**Task goal**.
Using the records below, transcribe word for word the stretch from the line that contains "encodePass s = literalPath" through the line that contains "simp [h2, h2']", both end lines included, and nothing else.

Stored data
═══

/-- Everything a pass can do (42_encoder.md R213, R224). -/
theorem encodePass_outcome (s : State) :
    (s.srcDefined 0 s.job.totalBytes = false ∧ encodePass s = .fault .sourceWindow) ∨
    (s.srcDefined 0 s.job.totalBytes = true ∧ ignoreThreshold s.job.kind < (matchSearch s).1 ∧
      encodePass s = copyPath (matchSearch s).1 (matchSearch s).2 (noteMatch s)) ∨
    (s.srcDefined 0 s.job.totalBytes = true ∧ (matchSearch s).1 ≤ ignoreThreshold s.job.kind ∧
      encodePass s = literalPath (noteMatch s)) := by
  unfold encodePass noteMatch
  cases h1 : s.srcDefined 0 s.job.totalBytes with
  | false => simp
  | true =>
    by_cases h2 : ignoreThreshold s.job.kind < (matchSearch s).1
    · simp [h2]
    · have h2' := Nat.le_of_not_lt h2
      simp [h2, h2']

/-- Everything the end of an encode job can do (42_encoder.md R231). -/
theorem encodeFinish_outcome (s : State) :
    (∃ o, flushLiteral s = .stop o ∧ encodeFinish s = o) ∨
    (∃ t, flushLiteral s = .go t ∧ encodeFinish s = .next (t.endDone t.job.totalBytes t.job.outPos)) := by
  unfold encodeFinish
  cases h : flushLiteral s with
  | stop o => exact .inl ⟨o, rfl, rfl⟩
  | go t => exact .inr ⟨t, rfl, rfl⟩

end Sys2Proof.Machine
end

═══

**Exercise answer**.
      encodePass s = literalPath (noteMatch s)) := by
  unfold encodePass noteMatch
  cases h1 : s.srcDefined 0 s.job.totalBytes with
  | false => simp
  | true =>
    by_cases h2 : ignoreThreshold s.job.kind < (matchSearch s).1
    · simp [h2]
    · have h2' := Nat.le_of_not_lt h2
      simp [h2, h2']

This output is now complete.